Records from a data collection
________________________

/-- The measurement latch (07 R223 to R233). -/
structure Meas where
  lastT : Option Int       -- t_L of the previous accepted trigger on the extended scale, × 2^16
  penNs : Nat              -- RXT at the acceptance of PEN, ns on the extended scale
  epochAt : Option Nat     -- RXT of the last periodic instant since then, on that scale
  cur : Option Latch
  entries : Store (List Word)    -- staging buffer: entries by channel
  legacy : Store (List Word)     -- legacy values of the last latch by channel (10 R359)
  legWant : Bool           -- the legacy window takes the values of the latch in progress
  legT : Nat               -- t_L of the latch that the legacy values belong to
  deriving DecidableEq, Repr

/-- Settings of one time pulse (07 R234 to R237). -/
structure TpSet where
  mode : Nat
  pol : Bool
  period : Nat             -- ns
  phase : Nat              -- ns
  phf : Nat                -- × 25 ps
  width : Nat              -- ns
  dly : Int                -- ps
  deriving DecidableEq, Repr

/-- One time pulse (07 R234 to R237). Times are in ns on the extended scale. -/
structure TpSt where
  cur : TpSet
  staged : TpSet           -- settings taken by an APPLY
  applyAt : Nat            -- T_sw, ns on the extended scale
  level : Bool             -- pin level
  pulse : Option (Bool × Rat × Int)    -- pulse in progress: the POL it began with, its end's RXT target, its DLY in ps
  lastEnd : Option Rat     -- placed end of the previous pulse
  doneTick : Option Int    -- tick of the last grid instant that was emitted or suppressed
  polAt : Option Rat       -- instant at which a new POL takes effect
  tabOld : List Word       -- HTAB before the writes of its last writing cycle (R238)
  tabAt : Nat              -- that cycle, ns on the extended scale
  deriving DecidableEq, Repr

/-- An event entry in the event unit's FIFO (07 R240). -/
structure EvEntry where
  input : Nat
  rising : Bool
  ovr : Bool
  seq : Word
  t : Nat                  -- RXT × 2^16
  deriving DecidableEq, Repr

/-- Event inputs and event controller (07 R240; 12 R422 to R425). -/
structure EventSt where
  fifo : List EvEntry
  lost : Bool
  rises : List (Nat × Nat × Bool × Nat)  -- rises waiting for their record: source, session, TV, RXT × 2^16
  tmLoad : Store Nat                -- µs loaded into timer k (12 R421)
  deriving DecidableEq, Repr

/-- The states of a core (08 R297 to R300). -/
inductive CoreMode where
  | running | halted | idle | reset | dhalt | gated
  deriving DecidableEq, Repr

/-- One Vemel core (08 R257 to R304). -/
structure Core where
  mode : CoreMode
  pc : BitVec 17
  d : Vector Word 16
  ac : Vector (BitVec 44) 8
  p : Vector (BitVec 24) 16
  bs : Vector (BitVec 24) 16
  ln : Vector Word 16
  k : Vector Word 8
  sr : Word
  pg : BitVec 8
  ra : BitVec 17
  ira : BitVec 17
  isr : Word
  tra : BitVec 17
  tsr : Word
  tcs : Word
  lc : Vector Word 3
  lb : Vector (BitVec 17) 3
  le : Vector (BitVec 17) 3
  inflight : List (Nat × Nat × Nat)   -- register number, value, bundles until it lands (R275)
  resv : Option Nat        -- reservation (09 R315)
  trap : Option (Nat × BitVec 17 × BitVec 17)   -- trap that the next entry takes: TCS, TRA, the offending bundle (R291)
  stepping : Bool
  haltReq : Bool
  noBreak : Bool           -- the next bundle does not break (R300)
  inBlock : Bool           -- a block operation is under way at its bundle (09 R326, R328)
  bcnt : Nat               -- bundles issued, modulo 2^36
  stallW : Option (BitVec 24 × Word)   -- a write stalled by a domain that is off (14 R462)
  wod : Bool               -- an access stalls (14 R462)
  wodTmo : Bool            -- the stalled access timed out (14 R463)
  begun : Bool             -- the bundle at PC is in issue and has stalled (R285, 14 R462)
  qTmo : Option Nat        -- Quire word whose access timed out (11 R376)
  rubLeft : Nat            -- microwords left in the Rubric unit (09 R329)
  shadow : Bool            -- load shadow (10 R347)
  gatedFrom : CoreMode     -- state before DOZE (14 R467)
  deriving DecidableEq, Repr

/-- The Blotter and the retention logic (11). -/
structure Blot where
  borrow : Option (Nat × Nat × List Word)   -- memory, region, shadow words (R380)
  restoring : Bool
  next : Nat × Nat         -- sweep position (R379)
  skip : List (Nat × Nat)  -- regions skipped until the next sweep (R383)
  excl : Store (Nat × Nat) -- exclusion ranges by 8 × memory + index, enabled ones (R382)
  held : BitVec 26         -- banks retained, their monitors armed (R386)
  signed : BitVec 26       -- retained banks whose signature was computed (R386)
  mon : BitVec 26          -- supply monitors that have tripped (R387)
  eccBad : Store Bool      -- words of any memory whose check bits do not match; true: uncorrectable (R369)
  wb : List Nat            -- corrections waiting for their write-back (R370)
  deriving DecidableEq, Repr

/-- One session (12 R394 to R414). -/
structure Ses where
  post : List (BitVec 24 × Word)   -- posting buffer, at most 16 (R405)
  win : Nat                -- window pointer applied (R404)
  winSet : Bool
  winLost : List Nat       -- window words fetched from a bank marked LOST (11 R388)
  evOvr : Bool             -- earlier event records dropped (R424)
  dlvCnt : Nat             -- records offered since EN (R425)
  dlvDrop : Bool           -- a copy was dropped since the previous copy
  lastReq : List (BitVec 8)
  lastResp : List (BitVec 8)
  out : List (BitVec 8)    -- bytes sent last: SPI DO bytes, or Iluhi frames as they stand on the line (R406, R408)
  resp : List (List (BitVec 8))  -- Iluhi responses that wait for the transmitter, oldest first (R414)
  push : Option (Nat × Nat)      -- push frame in progress: ring, words (R414)
  deriving DecidableEq, Repr

/-- Character settings of one direction of a serial port (13 R437). -/
structure SerSet where
  cfg : Word
  n : Nat
  f : Nat
  deriving DecidableEq, Repr

/-- One serial port (13). -/
structure Ser where
  txHold : Option (BitVec 9)
  txShift : Option (BitVec 9)
  rx : SerSet              -- settings taken up by the receiver
  tx : SerSet              -- settings taken up by the transmitter
  appN : Nat               -- N applied by the last write of BAUDF (R435)
  rxPend : Bool
  rxOld : Bool             -- a character that began before the pending setting may still arrive (R437)
  clocked : List Word      -- CFG of each synchronous character sent whose received character is not yet stored (R450)
  txPend : Bool
  sent : List Bool         -- levels on SERn_TX of the last character begun, bit by bit (R433, R450)
  txLine : Bool            -- SERn_TX
  lineLow : Bool           -- held low by SBRK
  flowDue : Option Bool    -- flow character due: some true XON, some false XOFF
  sl : Option Word         -- character of the slow receiver not yet handed over, as a holding word (R454, R455)
  slow : Bool              -- the slow receiver of a wake keeps receiving until the fast receiver takes over (R454)
  deriving DecidableEq, Repr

________________________

WORK REQUEST: Reprint the entries above in full, exactly as they are.

SOLUTION TO THE EXERCISE:
/-- The measurement latch (07 R223 to R233). -/
structure Meas where
  lastT : Option Int       -- t_L of the previous accepted trigger on the extended scale, × 2^16
  penNs : Nat              -- RXT at the acceptance of PEN, ns on the extended scale
  epochAt : Option Nat     -- RXT of the last periodic instant since then, on that scale
  cur : Option Latch
  entries : Store (List Word)    -- staging buffer: entries by channel
  legacy : Store (List Word)     -- legacy values of the last latch by channel (10 R359)
  legWant : Bool           -- the legacy window takes the values of the latch in progress
  legT : Nat               -- t_L of the latch that the legacy values belong to
  deriving DecidableEq, Repr

/-- Settings of one time pulse (07 R234 to R237). -/
structure TpSet where
  mode : Nat
  pol : Bool
  period : Nat             -- ns
  phase : Nat              -- ns
  phf : Nat                -- × 25 ps
  width : Nat              -- ns
  dly : Int                -- ps
  deriving DecidableEq, Repr

/-- One time pulse (07 R234 to R237). Times are in ns on the extended scale. -/
structure TpSt where
  cur : TpSet
  staged : TpSet           -- settings taken by an APPLY
  applyAt : Nat            -- T_sw, ns on the extended scale
  level : Bool             -- pin level
  pulse : Option (Bool × Rat × Int)    -- pulse in progress: the POL it began with, its end's RXT target, its DLY in ps
  lastEnd : Option Rat     -- placed end of the previous pulse
  doneTick : Option Int    -- tick of the last grid instant that was emitted or suppressed
  polAt : Option Rat       -- instant at which a new POL takes effect
  tabOld : List Word       -- HTAB before the writes of its last writing cycle (R238)
  tabAt : Nat              -- that cycle, ns on the extended scale
  deriving DecidableEq, Repr

/-- An event entry in the event unit's FIFO (07 R240). -/
structure EvEntry where
  input : Nat
  rising : Bool
  ovr : Bool
  seq : Word
  t : Nat                  -- RXT × 2^16
  deriving DecidableEq, Repr

/-- Event inputs and event controller (07 R240; 12 R422 to R425). -/
structure EventSt where
  fifo : List EvEntry
  lost : Bool
  rises : List (Nat × Nat × Bool × Nat)  -- rises waiting for their record: source, session, TV, RXT × 2^16
  tmLoad : Store Nat                -- µs loaded into timer k (12 R421)
  deriving DecidableEq, Repr

/-- The states of a core (08 R297 to R300). -/
inductive CoreMode where
  | running | halted | idle | reset | dhalt | gated
  deriving DecidableEq, Repr

/-- One Vemel core (08 R257 to R304). -/
structure Core where
  mode : CoreMode
  pc : BitVec 17
  d : Vector Word 16
  ac : Vector (BitVec 44) 8
  p : Vector (BitVec 24) 16
  bs : Vector (BitVec 24) 16
  ln : Vector Word 16
  k : Vector Word 8
  sr : Word
  pg : BitVec 8
  ra : BitVec 17
  ira : BitVec 17
  isr : Word
  tra : BitVec 17
  tsr : Word
  tcs : Word
  lc : Vector Word 3
  lb : Vector (BitVec 17) 3
  le : Vector (BitVec 17) 3
  inflight : List (Nat × Nat × Nat)   -- register number, value, bundles until it lands (R275)
  resv : Option Nat        -- reservation (09 R315)
  trap : Option (Nat × BitVec 17 × BitVec 17)   -- trap that the next entry takes: TCS, TRA, the offending bundle (R291)
  stepping : Bool
  haltReq : Bool
  noBreak : Bool           -- the next bundle does not break (R300)
  inBlock : Bool           -- a block operation is under way at its bundle (09 R326, R328)
  bcnt : Nat               -- bundles issued, modulo 2^36
  stallW : Option (BitVec 24 × Word)   -- a write stalled by a domain that is off (14 R462)
  wod : Bool               -- an access stalls (14 R462)
  wodTmo : Bool            -- the stalled access timed out (14 R463)
  begun : Bool             -- the bundle at PC is in issue and has stalled (R285, 14 R462)
  qTmo : Option Nat        -- Quire word whose access timed out (11 R376)
  rubLeft : Nat            -- microwords left in the Rubric unit (09 R329)
  shadow : Bool            -- load shadow (10 R347)
  gatedFrom : CoreMode     -- state before DOZE (14 R467)
  deriving DecidableEq, Repr

/-- The Blotter and the retention logic (11). -/
structure Blot where
  borrow : Option (Nat × Nat × List Word)   -- memory, region, shadow words (R380)
  restoring : Bool
  next : Nat × Nat         -- sweep position (R379)
  skip : List (Nat × Nat)  -- regions skipped until the next sweep (R383)
  excl : Store (Nat × Nat) -- exclusion ranges by 8 × memory + index, enabled ones (R382)
  held : BitVec 26         -- banks retained, their monitors armed (R386)
  signed : BitVec 26       -- retained banks whose signature was computed (R386)
  mon : BitVec 26          -- supply monitors that have tripped (R387)
  eccBad : Store Bool      -- words of any memory whose check bits do not match; true: uncorrectable (R369)
  wb : List Nat            -- corrections waiting for their write-back (R370)
  deriving DecidableEq, Repr

/-- One session (12 R394 to R414). -/
structure Ses where
  post : List (BitVec 24 × Word)   -- posting buffer, at most 16 (R405)
  win : Nat                -- window pointer applied (R404)
  winSet : Bool
  winLost : List Nat       -- window words fetched from a bank marked LOST (11 R388)
  evOvr : Bool             -- earlier event records dropped (R424)
  dlvCnt : Nat             -- records offered since EN (R425)
  dlvDrop : Bool           -- a copy was dropped since the previous copy
  lastReq : List (BitVec 8)
  lastResp : List (BitVec 8)
  out : List (BitVec 8)    -- bytes sent last: SPI DO bytes, or Iluhi frames as they stand on the line (R406, R408)
  resp : List (List (BitVec 8))  -- Iluhi responses that wait for the transmitter, oldest first (R414)
  push : Option (Nat × Nat)      -- push frame in progress: ring, words (R414)
  deriving DecidableEq, Repr

/-- Character settings of one direction of a serial port (13 R437). -/
structure SerSet where
  cfg : Word
  n : Nat
  f : Nat
  deriving DecidableEq, Repr

/-- One serial port (13). -/
structure Ser where
  txHold : Option (BitVec 9)
  txShift : Option (BitVec 9)
  rx : SerSet              -- settings taken up by the receiver
  tx : SerSet              -- settings taken up by the transmitter
  appN : Nat               -- N applied by the last write of BAUDF (R435)
  rxPend : Bool
  rxOld : Bool             -- a character that began before the pending setting may still arrive (R437)
  clocked : List Word      -- CFG of each synchronous character sent whose received character is not yet stored (R450)
  txPend : Bool
  sent : List Bool         -- levels on SERn_TX of the last character begun, bit by bit (R433, R450)
  txLine : Bool            -- SERn_TX
  lineLow : Bool           -- held low by SBRK
  flowDue : Option Bool    -- flow character due: some true XON, some false XOFF
  sl : Option Word         -- character of the slow receiver not yet handed over, as a holding word (R454, R455)
  slow : Bool              -- the slow receiver of a wake keeps receiving until the fast receiver takes over (R454)
  deriving DecidableEq, Repr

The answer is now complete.